» The task
After reading the data below, copy out every line that contains the word "usertag".

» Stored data
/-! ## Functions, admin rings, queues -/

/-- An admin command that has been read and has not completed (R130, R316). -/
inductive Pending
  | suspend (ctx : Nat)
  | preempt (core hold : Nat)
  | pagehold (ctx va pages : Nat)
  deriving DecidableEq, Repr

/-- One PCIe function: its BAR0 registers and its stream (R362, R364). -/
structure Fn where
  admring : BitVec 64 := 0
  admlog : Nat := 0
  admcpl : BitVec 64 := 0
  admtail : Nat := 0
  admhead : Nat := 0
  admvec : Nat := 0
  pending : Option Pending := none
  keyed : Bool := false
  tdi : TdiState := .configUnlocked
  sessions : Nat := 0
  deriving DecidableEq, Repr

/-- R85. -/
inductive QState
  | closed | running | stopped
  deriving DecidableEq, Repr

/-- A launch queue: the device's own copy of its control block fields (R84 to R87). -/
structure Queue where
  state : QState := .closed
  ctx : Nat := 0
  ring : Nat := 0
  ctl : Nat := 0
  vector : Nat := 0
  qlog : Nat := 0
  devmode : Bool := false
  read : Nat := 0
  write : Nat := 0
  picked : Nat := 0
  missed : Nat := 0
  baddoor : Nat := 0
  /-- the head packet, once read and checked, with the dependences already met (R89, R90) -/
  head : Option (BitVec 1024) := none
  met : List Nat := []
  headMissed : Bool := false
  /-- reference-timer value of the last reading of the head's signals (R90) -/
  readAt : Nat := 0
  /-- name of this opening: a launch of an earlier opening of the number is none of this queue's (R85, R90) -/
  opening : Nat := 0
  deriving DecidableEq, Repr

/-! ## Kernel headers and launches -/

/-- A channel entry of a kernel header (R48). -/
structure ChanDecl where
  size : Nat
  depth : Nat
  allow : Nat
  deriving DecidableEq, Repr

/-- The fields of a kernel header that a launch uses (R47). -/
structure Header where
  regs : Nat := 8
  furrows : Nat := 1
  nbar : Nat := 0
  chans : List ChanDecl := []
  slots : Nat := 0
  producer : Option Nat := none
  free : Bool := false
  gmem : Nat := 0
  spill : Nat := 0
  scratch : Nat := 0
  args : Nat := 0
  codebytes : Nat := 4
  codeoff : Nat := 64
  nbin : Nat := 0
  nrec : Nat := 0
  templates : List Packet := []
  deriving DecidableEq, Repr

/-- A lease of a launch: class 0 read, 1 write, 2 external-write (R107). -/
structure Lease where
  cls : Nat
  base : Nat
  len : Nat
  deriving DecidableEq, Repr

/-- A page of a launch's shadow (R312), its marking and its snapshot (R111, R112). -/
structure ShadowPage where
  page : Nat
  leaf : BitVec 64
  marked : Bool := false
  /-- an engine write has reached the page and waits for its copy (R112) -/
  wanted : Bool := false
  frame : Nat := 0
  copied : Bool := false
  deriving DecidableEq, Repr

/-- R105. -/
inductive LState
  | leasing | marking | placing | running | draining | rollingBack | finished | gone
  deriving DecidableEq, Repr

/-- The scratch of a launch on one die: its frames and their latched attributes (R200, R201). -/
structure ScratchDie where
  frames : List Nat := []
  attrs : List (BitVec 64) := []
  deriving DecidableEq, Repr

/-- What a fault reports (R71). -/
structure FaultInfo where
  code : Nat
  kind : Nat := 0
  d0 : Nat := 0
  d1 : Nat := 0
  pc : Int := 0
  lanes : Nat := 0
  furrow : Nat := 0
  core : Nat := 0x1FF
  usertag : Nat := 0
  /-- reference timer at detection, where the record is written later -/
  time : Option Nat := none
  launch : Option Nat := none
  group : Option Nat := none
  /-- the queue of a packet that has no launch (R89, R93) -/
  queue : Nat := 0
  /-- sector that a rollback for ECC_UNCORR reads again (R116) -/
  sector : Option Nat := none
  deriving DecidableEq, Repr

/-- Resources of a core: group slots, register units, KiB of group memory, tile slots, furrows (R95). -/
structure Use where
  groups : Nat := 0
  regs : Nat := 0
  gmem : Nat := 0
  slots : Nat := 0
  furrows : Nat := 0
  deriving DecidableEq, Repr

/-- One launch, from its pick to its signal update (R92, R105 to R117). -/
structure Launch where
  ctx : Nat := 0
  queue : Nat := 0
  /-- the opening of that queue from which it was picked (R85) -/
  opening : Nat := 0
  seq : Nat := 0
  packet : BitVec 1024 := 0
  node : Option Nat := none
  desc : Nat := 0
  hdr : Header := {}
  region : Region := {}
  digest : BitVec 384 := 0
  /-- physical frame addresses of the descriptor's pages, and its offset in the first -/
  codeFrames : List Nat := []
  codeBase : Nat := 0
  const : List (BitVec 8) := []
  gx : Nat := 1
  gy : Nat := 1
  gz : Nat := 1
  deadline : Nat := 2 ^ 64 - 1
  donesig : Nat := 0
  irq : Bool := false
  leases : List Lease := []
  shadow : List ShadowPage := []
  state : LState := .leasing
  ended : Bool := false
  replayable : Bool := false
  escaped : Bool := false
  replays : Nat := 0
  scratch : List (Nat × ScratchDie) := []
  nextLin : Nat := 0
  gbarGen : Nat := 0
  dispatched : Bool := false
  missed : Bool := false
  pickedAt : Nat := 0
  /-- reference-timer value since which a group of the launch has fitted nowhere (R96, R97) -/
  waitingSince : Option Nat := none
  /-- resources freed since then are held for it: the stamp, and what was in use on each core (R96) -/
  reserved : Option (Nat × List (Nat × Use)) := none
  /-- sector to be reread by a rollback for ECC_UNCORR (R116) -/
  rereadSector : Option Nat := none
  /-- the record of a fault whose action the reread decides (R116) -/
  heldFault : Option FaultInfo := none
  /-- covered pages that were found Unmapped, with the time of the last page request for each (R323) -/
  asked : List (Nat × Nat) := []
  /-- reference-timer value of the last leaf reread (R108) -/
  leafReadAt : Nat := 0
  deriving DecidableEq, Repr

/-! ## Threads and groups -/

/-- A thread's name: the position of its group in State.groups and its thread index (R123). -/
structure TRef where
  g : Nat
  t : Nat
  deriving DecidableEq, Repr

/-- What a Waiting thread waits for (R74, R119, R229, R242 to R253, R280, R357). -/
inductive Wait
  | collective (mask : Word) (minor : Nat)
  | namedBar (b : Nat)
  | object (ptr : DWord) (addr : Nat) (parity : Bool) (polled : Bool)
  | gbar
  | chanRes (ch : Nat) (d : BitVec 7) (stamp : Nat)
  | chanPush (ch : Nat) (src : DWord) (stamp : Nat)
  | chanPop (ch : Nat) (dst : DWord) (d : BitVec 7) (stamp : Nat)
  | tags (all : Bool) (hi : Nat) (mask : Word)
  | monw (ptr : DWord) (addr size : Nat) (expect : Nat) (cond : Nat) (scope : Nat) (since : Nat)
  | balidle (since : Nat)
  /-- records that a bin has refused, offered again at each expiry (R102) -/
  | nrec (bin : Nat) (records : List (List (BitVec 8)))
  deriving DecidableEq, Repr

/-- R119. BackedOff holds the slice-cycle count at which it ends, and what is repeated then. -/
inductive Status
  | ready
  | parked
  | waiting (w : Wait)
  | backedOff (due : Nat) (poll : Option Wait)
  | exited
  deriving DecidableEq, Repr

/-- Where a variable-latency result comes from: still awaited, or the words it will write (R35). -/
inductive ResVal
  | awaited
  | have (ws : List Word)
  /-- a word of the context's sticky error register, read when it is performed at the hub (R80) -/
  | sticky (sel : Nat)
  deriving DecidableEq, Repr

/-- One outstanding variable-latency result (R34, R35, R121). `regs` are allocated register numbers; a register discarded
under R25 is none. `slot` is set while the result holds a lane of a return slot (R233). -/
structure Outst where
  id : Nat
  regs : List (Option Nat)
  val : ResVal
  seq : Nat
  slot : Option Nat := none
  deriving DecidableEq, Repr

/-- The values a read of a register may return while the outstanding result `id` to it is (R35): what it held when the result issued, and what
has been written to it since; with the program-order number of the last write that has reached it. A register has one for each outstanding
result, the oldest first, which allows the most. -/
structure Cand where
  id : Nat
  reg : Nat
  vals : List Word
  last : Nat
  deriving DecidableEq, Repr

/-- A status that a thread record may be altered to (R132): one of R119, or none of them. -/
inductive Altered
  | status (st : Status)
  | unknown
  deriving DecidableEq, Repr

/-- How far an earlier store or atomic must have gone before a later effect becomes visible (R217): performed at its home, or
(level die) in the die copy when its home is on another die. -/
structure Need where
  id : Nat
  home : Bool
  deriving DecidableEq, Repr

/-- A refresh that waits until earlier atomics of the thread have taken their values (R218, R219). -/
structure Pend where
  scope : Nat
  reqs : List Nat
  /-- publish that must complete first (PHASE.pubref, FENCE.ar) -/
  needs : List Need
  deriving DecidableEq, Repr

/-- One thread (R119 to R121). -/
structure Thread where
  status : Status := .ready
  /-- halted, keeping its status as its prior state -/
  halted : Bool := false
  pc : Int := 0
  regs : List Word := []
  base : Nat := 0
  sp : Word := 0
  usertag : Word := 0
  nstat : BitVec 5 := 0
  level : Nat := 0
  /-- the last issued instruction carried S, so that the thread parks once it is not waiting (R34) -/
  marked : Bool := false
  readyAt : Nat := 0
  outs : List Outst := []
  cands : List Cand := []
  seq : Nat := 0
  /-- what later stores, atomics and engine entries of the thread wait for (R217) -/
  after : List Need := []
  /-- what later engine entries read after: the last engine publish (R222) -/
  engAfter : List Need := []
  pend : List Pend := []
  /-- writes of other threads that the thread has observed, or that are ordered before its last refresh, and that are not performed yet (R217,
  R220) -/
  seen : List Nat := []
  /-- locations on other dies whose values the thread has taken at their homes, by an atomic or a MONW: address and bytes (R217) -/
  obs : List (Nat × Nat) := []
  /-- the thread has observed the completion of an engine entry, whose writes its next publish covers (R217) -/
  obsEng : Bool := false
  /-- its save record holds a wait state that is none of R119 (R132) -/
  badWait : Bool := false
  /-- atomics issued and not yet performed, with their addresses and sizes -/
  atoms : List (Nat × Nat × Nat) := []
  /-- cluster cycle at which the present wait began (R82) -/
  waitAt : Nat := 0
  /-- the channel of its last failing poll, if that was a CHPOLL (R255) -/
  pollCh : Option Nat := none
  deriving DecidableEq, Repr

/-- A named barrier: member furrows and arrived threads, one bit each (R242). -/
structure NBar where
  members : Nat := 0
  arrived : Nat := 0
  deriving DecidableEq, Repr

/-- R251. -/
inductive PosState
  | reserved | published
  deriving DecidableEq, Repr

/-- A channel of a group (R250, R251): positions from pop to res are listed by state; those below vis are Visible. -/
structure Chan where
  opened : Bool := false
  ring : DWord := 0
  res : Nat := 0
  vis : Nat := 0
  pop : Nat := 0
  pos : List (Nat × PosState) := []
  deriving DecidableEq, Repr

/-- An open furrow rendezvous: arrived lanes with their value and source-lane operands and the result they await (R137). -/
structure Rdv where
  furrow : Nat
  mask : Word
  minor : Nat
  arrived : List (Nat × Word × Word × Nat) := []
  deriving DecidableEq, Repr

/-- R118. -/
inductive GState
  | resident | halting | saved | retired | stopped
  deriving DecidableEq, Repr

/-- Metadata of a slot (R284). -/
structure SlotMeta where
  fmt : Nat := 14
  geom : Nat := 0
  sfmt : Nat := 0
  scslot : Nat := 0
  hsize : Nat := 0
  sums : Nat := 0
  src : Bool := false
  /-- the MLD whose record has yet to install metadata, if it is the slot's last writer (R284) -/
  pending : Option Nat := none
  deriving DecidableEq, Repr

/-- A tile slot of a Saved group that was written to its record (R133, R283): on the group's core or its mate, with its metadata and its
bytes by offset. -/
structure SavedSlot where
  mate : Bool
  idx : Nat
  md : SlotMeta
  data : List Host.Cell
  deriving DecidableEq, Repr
--
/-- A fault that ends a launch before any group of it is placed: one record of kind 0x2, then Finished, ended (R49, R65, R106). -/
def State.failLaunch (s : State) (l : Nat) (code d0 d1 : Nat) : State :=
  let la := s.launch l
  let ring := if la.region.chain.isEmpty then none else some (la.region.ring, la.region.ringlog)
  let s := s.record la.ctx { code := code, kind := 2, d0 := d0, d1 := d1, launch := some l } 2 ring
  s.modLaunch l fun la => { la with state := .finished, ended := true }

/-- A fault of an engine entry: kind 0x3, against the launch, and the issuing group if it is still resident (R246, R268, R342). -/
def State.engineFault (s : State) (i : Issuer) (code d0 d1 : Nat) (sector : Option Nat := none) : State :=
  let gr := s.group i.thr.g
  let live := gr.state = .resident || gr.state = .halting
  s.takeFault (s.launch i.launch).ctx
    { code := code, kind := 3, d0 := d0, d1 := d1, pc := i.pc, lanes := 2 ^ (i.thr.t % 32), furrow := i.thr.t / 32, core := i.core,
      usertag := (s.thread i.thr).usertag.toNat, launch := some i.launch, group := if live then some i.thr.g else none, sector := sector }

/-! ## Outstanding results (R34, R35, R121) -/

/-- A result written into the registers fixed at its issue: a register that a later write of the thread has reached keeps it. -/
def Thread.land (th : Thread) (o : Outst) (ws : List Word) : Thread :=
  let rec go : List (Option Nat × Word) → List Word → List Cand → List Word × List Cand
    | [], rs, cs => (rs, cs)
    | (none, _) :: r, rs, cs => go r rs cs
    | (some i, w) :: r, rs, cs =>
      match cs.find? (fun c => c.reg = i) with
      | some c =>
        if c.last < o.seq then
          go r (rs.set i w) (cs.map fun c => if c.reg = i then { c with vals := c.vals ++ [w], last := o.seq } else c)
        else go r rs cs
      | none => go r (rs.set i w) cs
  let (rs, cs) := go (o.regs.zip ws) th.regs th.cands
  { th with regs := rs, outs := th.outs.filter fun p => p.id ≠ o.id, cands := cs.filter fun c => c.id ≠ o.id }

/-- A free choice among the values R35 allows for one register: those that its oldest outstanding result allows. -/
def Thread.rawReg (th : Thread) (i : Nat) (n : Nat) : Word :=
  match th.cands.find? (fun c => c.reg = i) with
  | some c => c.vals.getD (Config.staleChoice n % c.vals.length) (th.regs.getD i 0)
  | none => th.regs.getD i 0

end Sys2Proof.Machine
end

» Answer box
  usertag : Nat := 0
  usertag : Word := 0
      usertag := (s.thread i.thr).usertag.toNat, launch := some i.launch, group := if live then some i.thr.g else none, sector := sector }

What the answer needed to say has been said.